Thermal stability determination:
The enzyme liquid packing of having diluted is placed in 60 DEG C of metal baths, carries out enzyme activity determination every 3min sampling, calculate the transformation period.
Embodiment 1: the acquisition of mutant strain
Adopt the method for pcr amplification or chemosynthesis, obtain the alkaline pectinase gene of aminoacid sequence as shown in SEQIDNO.1, then gene is connected to pET-22b (+), be transformed in E. coli BL21 (DE3) again, screening, correct transformant called after recombinant bacterium E.coliBL21 (DE3) (pET-22b (+)/PGL-(GS)
3-S1).
Embodiment 2: the checking of mutant strain
Seed culture: by recombinant bacterium E.coliBL21 (DE3) (pET-22b (+)/PGL-(GS)
3-S1) get from glycerine pipe and be inoculated in (100 μ gmL in LB substratum in right amount
-1penbritin, 2% glucose), liquid amount is 20mL/250mL.37 DEG C, 200rmin
-1shaking culture 10h on shaking table.
Shake flask fermentation: will the seed liquor of 10h be cultivated with the inoculum size of 3% (V/V) access fermention medium TB (100 μ gmL
-1penbritin) in, liquid amount is 20mL/250mL, 37 DEG C, 200rmin
-1be cultured to cell concentration OD600=0.6, add final concentration 0.04mMIPTG and induce, at 30 DEG C, induce 48h.
Embodiment 3: the purifying of alkaline pectase
By the centrifugal 20min of recombinant bacterium fermented liquid 8000r/min, get supernatant liquor, add ammonium sulfate to carry out gradient and saltout, low-temperature centrifugation collects 30 ~ 50% ammonium sulfate precipitation parts, the enzyme of salt precipitation is dissolved in Glycine-NaOH buffered soln (pH7.5), with 20mmol/L Glycine-NaOH buffered soln dialysis treatment 24h.Centrifugal gained supernatant liquor carries out further separation and purification through cation-exchange chromatography.
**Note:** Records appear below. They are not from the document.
-- ==== Sys2Proof/Tests/Slice0.lean ====
section
/-! SUPPORT. Witnesses that meet the hypotheses of each clause of the statements, each with what one step then does,
and the smoke tests of WellFormed. -/

namespace Sys2Proof.Tests
open Sys2Proof Machine

set_option maxRecDepth 8000
set_option Elab.async false

/-- The part after reset with some fields given. -/
def st (l : List (FRef × Nat)) : State := State.reset.puts l

/-- The next state of an outcome. -/
def nextOf (o : Out) : Option State :=
  match o with
  | .next t => some t
  | _ => none

/-- The command answers a next state in which `q` holds. -/
def runs (s : State) (c : Instr) (q : State → Bool) : Bool := (nextOf (exec c s)).any q

theorem test_reset_pending_empty : State.reset.pending = [] := by decide

/-! ### Lanes -/

/-- Port 0, 400 Gb/s, in a state, with its cage READY. -/
def port0 (state : Nat) (l : List (FRef × Nat)) : State :=
  st ([(F.LANE_PORTCFG_SPEED 0, 2), (F.LANE_PORTCFG_SPEED 1, 0), (F.LANE_PORTSTAT_STATE 0, state), (F.LANE_CAGESTAT_CSTATE 0, 3),
    (F.BOOT_STAT_STAGE, 10)] ++ l)

/-- With a link control frame of port 0 waiting. -/
def withLc (s : State) (b : List Byte) : State := { s with lcQ := [⟨0, b⟩] }

/-- A codeword with eight symbols wrong: one more than fabric FEC corrects. -/
def eightWrong : List LaneFec := [⟨0, 0, [⟨(List.finRange 8).map fun i => (i.castLE (by decide), 1#10), true⟩]⟩]
/-- A codeword with seven symbols wrong. -/
def sevenWrong : List LaneFec := [⟨0, 0, [⟨(List.finRange 7).map fun i => (i.castLE (by decide), 1#10), true⟩]⟩]
theorem test_fabric_corrects_seven : fecBroken 1 sevenWrong = false ∧ uncorrOf 1 eightWrong = 1 := by decide +kernel
theorem test_broken_frame : runs (port0 5 [(F.LANE_PORTCFG_FEC 0, 1)]) (.linkFrameRx 0 [0#8] eightWrong) (fun t => t.lcQ == [] && t.fwd == {}) = true
    ∧ fecBroken ((port0 5 [(F.LANE_PORTCFG_FEC 0, 1)]).portFec 0) eightWrong = true ∧ (port0 5 []).stopped = false ∧ (port0 5 []).isPort 0 = true ∧ (port0 5 []).portState 0 = 5
    ∧ SMap.wf (fun _ => 0) (port0 5 []).obs.sel = true := by decide +kernel
theorem test_good_control_frame : pProto (lcBody 0x03 0 1) = 0
    ∧ runs (port0 5 []) (.linkFrameRx 0 (lcBody 0x03 0 1 ++ linkCheck (lcBody 0x03 0 1)) [])
      (fun t => t.lcQ == [⟨0, lcBody 0x03 0 1⟩]) = true := by decide +kernel
theorem test_good_data_frame : pProto [0x40#8, 0#8, 0#8] ≠ 0
    ∧ runs (port0 5 []) (.linkFrameRx 0 ([0x40#8, 0#8, 0#8] ++ linkCheck [0x40#8, 0#8, 0#8]) [])
      (fun t => (t.inBuf 0).map RxFrame.bytes == [[0x40#8, 0#8, 0#8]] && (t.vcSt 0 0).received == 1) = true := by decide +kernel
theorem test_bad_check : linkCheck ([1#8, 2#8, 3#8, 4#8, 5#8].take 1) ≠ [1#8, 2#8, 3#8, 4#8, 5#8].drop 1
    ∧ runs (port0 5 []) (.linkFrameRx 0 [1#8, 2#8, 3#8, 4#8, 5#8] []) (fun t => t.lcQ == [] && t.fwd == {}) = true := by
  decide +kernel
/-- C of VC0 is G0 + H = 20 + 64; 10 cells started, 4 of them returned: S = 84 − 6. -/
theorem test_credit_rx :
    let s := withLc ((port0 5 [(F.LANE_PEERADV0_ACCEPT 0, 0x80), (F.LANE_PEERADV0_H 0, 64), (F.LANE_PEERADV1_G0 0, 20)]).setVc 0 0
      { started := 10, credits := 70 }) (lcBody 0x01 0 4)
    s.portUp 0 = true ∧ lcType (lcBody 0x01 0 4) = 0x01
    ∧ runs s (.creditRx 0) (fun t => (t.vcSt 0 0).credits == 78 && t.lcQ == []) = true := by decide +kernel
/-- The example of R45: 17 cells lost are added to both counts. -/
theorem test_census_repair :
    let s := withLc ((port0 5 []).setVc 0 4 { received := 83, returned := 80 }) (lcBody 0x02 4 100)
    runs s (.censusRx 0) (fun t => (t.vcSt 0 4).received == 100 && (t.vcSt 0 4).returned == 97
      && nbit (t.word 0x140).toNat 0 == 1) = true := by decide +kernel
theorem test_census_fault :
    let s := withLc ((port0 5 []).setVc 0 4 { received := 101 }) (lcBody 0x02 4 100)
    runs s (.censusRx 0) (fun t => (t.vcSt 0 4).received == 101 && nbit (t.word 0x140).toNat 1 == 1) = true := by decide +kernel
theorem test_lc_reserved : lcType (lcBody 0x2a 0 0) ∉ [0x01, 0x02, 0x03, 0x10, 0x11]
    ∧ runs (withLc (port0 5 []) (lcBody 0x2a 0 0)) (.linkLcRsv 0) (fun t => t.lcQ == []) = true := by decide +kernel

/-- Port 0 has left UP for a reason. -/
def isDown (reason : Nat) (t : State) : Bool :=
  t.portState 0 == 1 && t.get (F.LANE_PORTSTAT_LASTDOWN 0) == reason && (t.vcSt 0 1).credits == 0
/-- Port 0 UP with credit on VC1. -/
def up0 : State := (port0 5 [(F.LANE_PORTCFG_EN 0, 1), (F.LANE_LANESTAT_SIGNAL 1, 1)]).setVc 0 1 { credits := 5 }

theorem test_down_rx : runs (withLc up0 (lcBody 0x03 0 4)) (.downRx 0) (fun t => isDown 7 t && t.obs.out == []) = true := by
  decide +kernel
theorem test_lane_los : up0.portOfLane 1 = some 0
    ∧ runs up0 (.laneLos 1) (fun t => isDown 2 t && t.get (F.LANE_LANESTAT_SIGNAL 1) == 0 && t.obs.out.length == 1) = true := by
  decide +kernel
theorem test_lock_loss : runs up0 (.lockLoss 1) (isDown 3) = true := by decide +kernel
theorem test_ucw_interval :
    let s : State := { up0.puts [(F.LANE_PORTLINK_UCW_LIMIT 0, 0), (F.LANE_PORTCFG_FEC 0, 1)] with time := { up0.time with core := msClocks 1 } }
    s.passed s.time.resetAt (msClocks ((s.portSt 0).ucwAt + 1)) = true
    ∧ s.get (F.LANE_PORTLINK_UCW_LIMIT 0) < (s.portSt 0).ucw + uncorrOf (s.portFec 0) eightWrong
    ∧ runs s (.ucwInterval 0 eightWrong) (isDown 4) = true := by decide +kernel
theorem test_port_retrain : up0.accepts 0 (laneReg 0 0x10c) (2 ^ 31) ∧ runs up0 (.portRetrain 0 0) (isDown 9) = true := by
  unfold State.accepts; decide +kernel
theorem test_port_disable : up0.accepts 0 (laneReg 0 0x100) (up0.wordWith (F.LANE_PORTCFG_EN 0) 0)
    ∧ runs up0 (.portDisable 0 0) (fun t => t.portState 0 == 0 && t.get (F.LANE_PORTCFG_EN 0) == 0
      && t.get (F.LANE_PORTSTAT_LASTDOWN 0) == 1 && t.obs.out.length == 1) = true := by
  unfold State.accepts; decide +kernel
theorem test_port_enable : (port0 0 []).accepts 0 (laneReg 0 0x100) ((port0 0 []).wordWith (F.LANE_PORTCFG_EN 0) 1)
    ∧ runs (port0 0 []) (.portEnable 0 0) (fun t => t.portState 0 == 1 && t.get (F.LANE_PORTCFG_EN 0) == 1) = true := by
  unfold State.accepts; decide +kernel
theorem test_bringup_attempt :
    let s := port0 1 [(F.LANE_PORTCFG_EN 0, 1)]
    s.cageReady 0 = true ∧ s.portFrozen 0 = false ∧ s.octetClock 0 = true ∧ s.passed (s.portSt 0).attemptAt 0 = true
    ∧ s.portHeld 0 = 0 ∧ runs s (.bringupAttempt 0) (fun t => t.portState 0 == 2 && (t.portSt 0).attempt == 1) = true := by
  decide +kernel
theorem test_bringup_attempt_waits :
    let s0 := port0 1 [(F.LANE_PORTCFG_EN 0, 1)]
    let s : State := { s0 with cis := { s0.cis with pkts := [(0, some { bytes := [], acct := .port 0 0, cells := [7] })] },
                               time := { s0.time with core := secClocks 10 } }
    s.portHeld 0 ≠ 0 ∧ s.passed (s.portSt 0).attemptAt (usClocks (s.get F.CISCFG_STALL_STALL_US)) = true
    ∧ runs s (.bringupAttempt 0) (fun t => t.portState 0 == 1 && t.get (F.LANE_PORTSTAT_LASTDOWN 0) == 11) = true := by
  decide +kernel
theorem test_signal_acquired : runs (port0 2 []) (.signalAcquired 0 []) (fun t => t.portState 0 == 3
    && t.get (F.LANE_LANESTAT_SIGNAL 1) == 1) = true := by decide +kernel
theorem test_align_achieved :
    let s0 := port0 3 [(F.LANE_LANESTAT_SIGNAL 0, 1), (F.LANE_LANESTAT_SIGNAL 1, 1)]
    let s : State := { s0 with time := { s0.time with core := msClocks 1 } }
    s.lanesLit 0 = true ∧ s.passed (s.portSt 0).heldFrom (msClocks 1) = true ∧ (s.portSt 0).ucw ≤ s.get (F.LANE_PORTLINK_UCW_LIMIT 0)
    ∧ runs s (.alignAchieved 0 []) (fun t => t.portState 0 == 4 && t.get (F.LANE_LANESTAT_ALIGNED 1) == 1) = true := by decide +kernel
/-- A port that entered its state 100 ms ago. -/
def late0 (state : Nat) : State := { port0 state [] with time := { State.reset.time with core := msClocks 100 } }
theorem test_bringup_timeout : runs (late0 2) (.bringupTimeout 0 false) (isDown 2) = true
    ∧ runs (late0 3) (.bringupTimeout 0 true) (isDown 4) = true ∧ runs (late0 3) (.bringupTimeout 0 false) (isDown 3) = true
    ∧ runs (late0 4) (.bringupTimeout 0 false) (isDown 5) = true := by decide +kernel
theorem test_retrain_expire :
    let s0 := (port0 1 []).setPort 0 { entries := [secClocks 8, 0] }
    let s : State := { s0 with time := { s0.time with core := secClocks 11 } }
    runs s (.retrainEntryExpire 0) (fun t => (t.portSt 0).entries == [secClocks 8] && t.get (F.LANE_PORTSTAT_RETRIES 0) == 1) = true := by
  decide +kernel
theorem test_clear_fail : (port0 7 []).accepts 0 (laneReg 0 0x10c) (2 ^ 30)
    ∧ runs (port0 7 [(F.LANE_PORTSTAT_RETRIES 0, 4)]) (.portClearFail 0 0) (fun t => t.portState 0 == 1
      && t.get (F.LANE_PORTSTAT_RETRIES 0) == 0) = true := by unfold State.accepts; decide +kernel
theorem test_lanecfg : (port0 0 []).accepts 0 (laneReg 0 0x180) 0x40000000
    ∧ runs (port0 0 []) (.lanecfgWrite 0 0 0x40000000#32) (fun t => t.get (F.LANE_LANECFG_LOOP 0) == 1 && t.portState 0 == 6) = true := by
  unfold State.accepts; decide +kernel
Embodiment 4: alkaline pectase pure enzyme liquor ratio enzyme is lived and the transformation period measures
By the alkaline pectase dilution after purifying, measure enzyme according to the method described above and live, with BSA determination of protein concentration kit measurement protein concentration, the PGL-S1 that sets out is more alive than enzyme is 458.52 ± 22.9U/mg, and mutant PGL-(GS)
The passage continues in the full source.